DEV Community

Franck Pachot for AWS Heroes

Posted on • Edited on • Originally published at blog.dbi-services.com

PostgreSQL in AWS: clearing the doubts

I've heard and read people saying that the PostgreSQL managed service is not the true open-source PostgreSQL from the community.
This is wrong and I'm writing this post to clarify it.

PostgreSQL on EC2

Obviously, you can install PostgreSQL on an EC2 instance, as a database running on IaaS (Infrastructure as a Service). You have the full choice of version, you can even compile it from sources, and add whatever extensions you want. This has the lowest cost because PostgreSQL is free of any subscription. But you need to do all the "Ops" work (so the TCO may be higher than what you think). Please take care of your backups if you do that. There's a trend to build microservices with the database embedded with the stateless application and people forget that the database is a stateful component (we called that persistent 15 years ago, or durable 30 years ago) that cannot be stopped and started elsewhere. But if you consider cloud as a hosting solution, installing PostgreSQL in EC2 + EBS is a valid solution. There are no doubts about this: you run the community postgres.

Managed PostgreSQL on RDS

Here is where I've heard some wrong messages, so let's be clear: Amazon RDS for PostgreSQL is running the real PostgreSQL, compiled from the postgres community sources (only small changes about the security model to allow some operations to rdsadmin as we don't have superuser access). RDS is the family name for all managed relational databases and this includes Open Source databases (PostgreSQL, MySQL, MariaDB), some commercial databases (Oracle Database, Microsoft SQL Server), and Amazon Aurora (I will talk about it later). Here is how you create a PostgreSQL database in RDS: you select "PostgreSQL" with the PostgreSQL logo and can choose mostly any supported version (at the time of writing this: any minor version between 9.5.2 to 12.4):

There is no ambiguity there: only one service has the PostgreSQL name and logo. You cannot mistakenly select Aurora here. If you create an Amazon RDS PostgreSQL service, you have the "real" PostgreSQL. And you can even do that on the Free tier.
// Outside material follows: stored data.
-- ==== Sys2Proof/Certificates/Slice0/Obligations.lean ====
section
/-! DEFINITION. The statements for the provers, from the numbered rules of spec/. A frame is written as a record update: every
field of State that the update does not name is unchanged. Memory is spoken of through `Memory.read`. The fields `pending`, `calls` and
`draws` are the model's own (entries 1, 9, 8): `calls` is the record of the calls that R215 and R221 describe, newest first.
A statement about one operation is that operation's pseudocode, in every state; a statement about steps, runs or several ticks
takes `State.admitted`, no ghost fault so far, as a premise (R207). -/

open Sys2Proof Sys2Proof.Machine

/-! Encoding -/

/-- Decoding what the encoder writes gives the instruction back, for every instruction of the table and every operand
(R71, R79, R81, R87; the byte layout of an event record is the model's, entry 2). -/
def Obligations.DecodeUndoesEncode : Prop :=
  ∀ i : Instr, i.wf = true → decode i.format (encode i) = .ok i

/-- Every byte sequence that the decoder accepts, but for a tick's selector (whose sub-state bit does not count in every
phase), is what the encoder writes for the instruction read, and that instruction is well-formed. -/
def Obligations.EncodeUndoesDecode : Prop :=
  ∀ (f : Format) (bs : List Byte) (i : Instr),
    f ≠ .tick → decode f bs = .ok i → i.format = f ∧ encode i = bs ∧ i.wf = true

/-- Words written out from the encodings of R71, R79, R81 and the F-TICK rows decode to what they stand for. The model's choices
in it: the byte layout of the event record (R87 gives none, entry 2), and that a selector byte above 0x0F is refused (R88 says
nothing of one, entry 19). -/
def Obligations.SampleWordsDecode : Prop :=
  decode .cdb [0x2A, 0, 0, 0, 0, 2, 0, 0, 1, 0, 0, 0, 0, 0, 0, 0] =
      .ok (.write10 { flags := 0, lba := 2, group := 0, blocks := 1, control := 0, rest := Bytes.fit 6 [] }) ∧
    decode .cdb [0x1B, 0, 0, 0, 2, 0, 0, 0, 0, 0, 0, 0, 0, 0, 0, 0] =
      .ok (.startStopUnit (Bytes.fit 15 [0, 0, 0, 2])) ∧
    decode .cbw ([0x55, 0x53, 0x42, 0x43, 0x78, 0x56, 0x34, 0x12, 0x24, 0, 0, 0, 0x80, 0, 6, 0x12, 0, 0, 0, 0x24] ++
        List.replicate 11 0) =
      .ok (.cbwValid { tag := 0x12345678, dtl := 36, flags := 0x80, lun := 0, cblen := 6,
                       cb := Bytes.fit 16 [0x12, 0, 0, 0, 0x24] }) ∧
    decode .event [0x02, 0x02, 0, 0, 0, 0xAB, 0xCD] = .ok (.evData [0xAB, 0xCD]) ∧
    decode .tick [0x0B] = .ok .tickStsWait ∧
    decode .tick [0x10] = .error .selectorBits

/-- `DecodeCbw` accepts exactly the wrappers whose signature matches, whatever else they hold, and reads each field from
its bytes (R71, R72, R101). -/
def Obligations.DecodeCbwReadsLayout : Prop :=
  ∀ raw : Bytes 31,
    (decodeCbw raw = none ↔ le32 raw.toList 0 ≠ 0x43425355) ∧
      ∀ c : Cbw,
        decodeCbw raw = some c ↔
          raw.toList = [0x55, 0x53, 0x42, 0x43] ++ wordLE c.tag ++ wordLE c.dtl ++ [c.flags, c.lun, c.cblen] ++ c.cb.toList

/-- `EncodeCsw` (R75, R103). -/
def Obligations.EncodeCswWritesLayout : Prop :=
  ∀ (tag residue : Word) (status : Byte),
    (encodeCsw tag residue status).toList = [0x55, 0x53, 0x42, 0x53] ++ wordLE tag ++ wordLE residue ++ [status]

/-! The step -/

/-- A step runs the operation that the oldest listed move selects, in the state in which that move is taken off the list and,
for a tick, the clock has advanced and the flash store's answer stands (R130, R160, R217, R231); with no move listed, it is the
step of some one move, which is free (R210; the list is the model's, entry 1). A run with a ghost fault behind it is
`FaultedStepIsFree`'s. -/
def Obligations.StepRunsSelectedOperation : Prop :=
  ∀ (s : State) (rest : List Move),
    s.cfg.wf = true → s.admitted →
      (∀ e, s.pending = .event e :: rest → step s = exec (decodeEvent e) { s with pending := rest }) ∧
      (∀ d ok, s.pending = .tick d ok :: rest →
        step s =
          exec (decodeTick ({ s with pending := rest, clock := s.clock + d.setWidth 32, flashOk := ok } : State).selector)
            { s with pending := rest, clock := s.clock + d.setWidth 32, flashOk := ok }) ∧
      (s.pending = .powerOn :: rest → step s = exec .reset { s with pending := rest }) ∧
      (s.pending = .busReset :: rest →
        step s =
          if s.cfg.resetOnBusReset = true then exec .reset { s with pending := rest }
          else .next { s with pending := rest }) ∧
      (s.pending = [] → ∃ m : Move, step s = step { s with pending := [m], draws := s.draws + 1 })

/-- Once a ghost fault is recorded the outcome is unconstrained (R207): a step selects no operation and leaves a free state. The
model's choice (entry 10): the step goes on, and keeps the parameters, the names in `faults`, the calls already made and the
canonical form of both memories. -/
def Obligations.FaultedStepIsFree : Prop :=
  ∀ s : State,
    s.cfg.wf = true → s.faults ≠ .empty →
      s.fetch.1 = none ∧
        ∃ (t : State) (later : List Call),
          step s = .next t ∧ t.cfg = s.cfg ∧ t.calls = later ++ s.calls ∧ t.faults ≠ .empty ∧
            (∀ f, s.faults.has f = true → t.faults.has f = true) ∧ t.buf.wf = true ∧ t.flash.wf = true

/-- What a tick performs is selected by `phase`, and within phases 2, 3 and 5 by `tx_state` or `rx_armed` (R130). -/
def Obligations.TickSelection : Prop :=
  ∀ s : State,
    decodeTick s.selector =
      match s.phase with
      | .awaitingCbw => .tickAwait
      | .commandPhase => .tickCommand
      | .dataInPhase => if s.txState = .idle then .tickDinStart else .tickDinWait
      | .dataOutPhase => if s.rxArmed = false then .tickDoutArm else .tickDoutWait
      | .noDataPhase => .tickNodata
      | .statusPhase => if s.txState = .idle then .tickStsStart else .tickStsWait
      | .reserved6 => .tickBad
      | .reserved7 => .tickBad

/-- The constraints on a configuration (R7), with R58's bound on `BLOCK_SIZE` and R6's on `BUF_BYTES`. -/
def Sys2Proof.Machine.Admissible (c : Config) : Prop :=
  (∃ k, c.blockSize = 2 ^ k) ∧ c.blockSize ≤ 2 ^ 32 ∧ 65535 * c.blockSize ≤ c.bufBytes ∧
    1 ≤ c.flashSize / c.blockSize ∧ c.flashSize / c.blockSize ≤ 0xFFFFFFFF ∧
    1 ≤ c.modeSenseData.length ∧ c.modeSenseData.length ≤ 255 ∧ (byteAt c.modeSenseData 2).getLsbD 7 = true ∧
    c.senseInvalidOpcode.key ≠ 0 ∧ c.senseMediumRead.key ≠ 0 ∧ c.senseMediumWrite.key ≠ 0 ∧
    c.senseDataTimeout.key ≠ 0 ∧
    ∀ op ∈ ([0x00, 0x03, 0x12, 0x1A, 0x25, 0x28, 0x2A] : List Byte), op ∉ c.noopOpcodes

/-- A configuration outside the constraints is not run: a step is refused for its configuration exactly then (R7). -/
def Obligations.ConfigurationRefused : Prop :=
  ∀ s : State, step s = .refused .configuration ↔ ¬Admissible s.cfg

/-! Commands -/

/-- The command tick runs the handler of the command block taken (R110, R133). -/
def Obligations.CommandTickRunsHandler : Prop :=
  ∀ s : State, exec .tickCommand s = exec (decodeCdb s.curCb) s

/-- The command tick always completes, and every value of `cb[0]` selects the handler of the opcode map and the phase of its
class; only the handler's fields change (R81, R110, R121, R134). -/
def Obligations.OpcodeMapAndDirector : Prop :=
  ∀ s : State,
    s.cfg.wf = true →
      ∃ t : State, exec .tickCommand s = .next t ∧
        t.hkind =
          (let op := byteAt s.curCb.toList 0
           if op = 0x00 then .tur else if op = 0x03 then .reqsense else if op = 0x12 then .inquiry
           else if op = 0x1A then .modesense6 else if op = 0x25 then .readcap10 else if op = 0x28 then .read10
           else if op = 0x2A then .write10 else if op ∈ s.cfg.noopOpcodes then .noop else .invalid) ∧
        t.phase =
          (match t.hkind with
           | .reqsense | .inquiry | .modesense6 | .readcap10 | .read10 => .dataInPhase
           | .write10 => .dataOutPhase
           | .tur | .noop | .invalid | .none => .noDataPhase) ∧
        t.flash = s.flash ∧
        t = { s with
          phase := t.phase, hkind := t.hkind, xferLen := t.xferLen, flashOff := t.flashOff, cswStatus := t.cswStatus,
          senseValid := t.senseValid, senseKey := t.senseKey, senseAsc := t.senseAsc, senseAscq := t.senseAscq,
          buf := t.buf, calls := t.calls }

/-- TEST UNIT READY (R111): `Failed` exactly when a sense is latched; the latch is not written; the residue is `dtl`. -/
def Obligations.TestUnitReadyReportsLatch : Prop :=
  ∀ (tail : Bytes 15) (s : State),
    exec (.testUnitReady tail) s =
        .next { s with
          hkind := .tur, cswStatus := if s.senseValid then 0x01 else 0x00, xferLen := 0, flashOff := 0,
          phase := .noDataPhase } ∧
      ∀ t, exec (.testUnitReady tail) s = .next t → ∃ u, exec .tickNodata t = .next u ∧ u.residue = s.curDtl

/-- A handler `i` of kind `k` answers with a fixed data-in payload: bytes 0 upward of `buf` hold it, the length is capped by
the requested length, the status is `Passed`, and nothing else changes but the record of the calls made. -/
def Sys2Proof.Machine.AnswersWith (i : Instr) (k : HandlerKind) (payload : List Byte) (calls : List Call) (s : State) : Prop :=
  ∃ m : Memory,
    exec i s =
        .next { s with
          hkind := k, cswStatus := 0x00, xferLen := BitVec.ofNat 32 (min payload.length s.curDtl.toNat), flashOff := 0,
          buf := m, phase := .dataInPhase, calls := calls } ∧
      (s.buf.wf = true →
        m.wf = true ∧ ∀ a, m.read a = if a < payload.length then byteAt payload a else s.buf.read a)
You can check the version and compilation:


$ PGHOST=database-1.ce5fwv4akhjp.eu-central-1.rds.amazonaws.com PGPORT=5432 PGPASSWORD=postgres psql -U postgres

psql (12.4)
SSL connection (protocol: TLSv1.2, cipher: ECDHE-RSA-AES256-GCM-SHA384, bits: 256, compression: off)
Type "help" for help.

postgres=> select version();
                                                version
--------------------------------------------------------------------------------------------------------
 PostgreSQL 12.4 on x86_64-pc-linux-gnu, compiled by gcc (GCC) 4.8.3 20140911 (Red Hat 4.8.3-9), 64-bit
(1 row)

The only difference in the features is that, as it is a managed database, you don't have all privileges:


postgres=> \du
                                                                     List of roles
    Role name    |                         Attributes                         |                          Member of

-----------------+------------------------------------------------------------+---------------------------------------------------
 postgres        | Create role, Create DB                                    +| {rds_superuser}
                 | Password valid until infinity                              |
 rds_ad          | Cannot login                                               | {}
 rds_iam         | Cannot login                                               | {}
 rds_password    | Cannot login                                               | {}
 rds_replication | Cannot login                                               | {}
 rds_superuser   | Cannot login                                               | {pg_monitor,pg_signal_backend,rds_replication,rds_password}
 rdsadmin        | Superuser, Create role, Create DB, Replication, Bypass RLS+| {}
                 | Password valid until infinity                              |
 rdsrepladmin    | No inheritance, Cannot login, Replication                  | {}

postgres=> select * from pg_hba_file_rules;

 line_number | type  |   database    | user_name  | address  | netmask | auth_method | options | error
-------------+-------+---------------+------------+----------+---------+-------------+---------+-------
           4 | local | {all}         | {all}      |          |         | md5         |         |
          10 | host  | {all}         | {rdsadmin} | samehost |         | md5         |         |
          11 | host  | {all}         | {rdsadmin} | 0.0.0.0  | 0.0.0.0 | reject      |         |
          12 | host  | {rdsadmin}    | {all}      | all      |         | reject      |         |
          13 | host  | {all}         | {all}      | 0.0.0.0  | 0.0.0.0 | md5         |         |
          14 | host  | {replication} | {all}      | samehost |         | md5         |         |

But this is exactly the same as a PostgreSQL installed from the community sources where you are not the superuser.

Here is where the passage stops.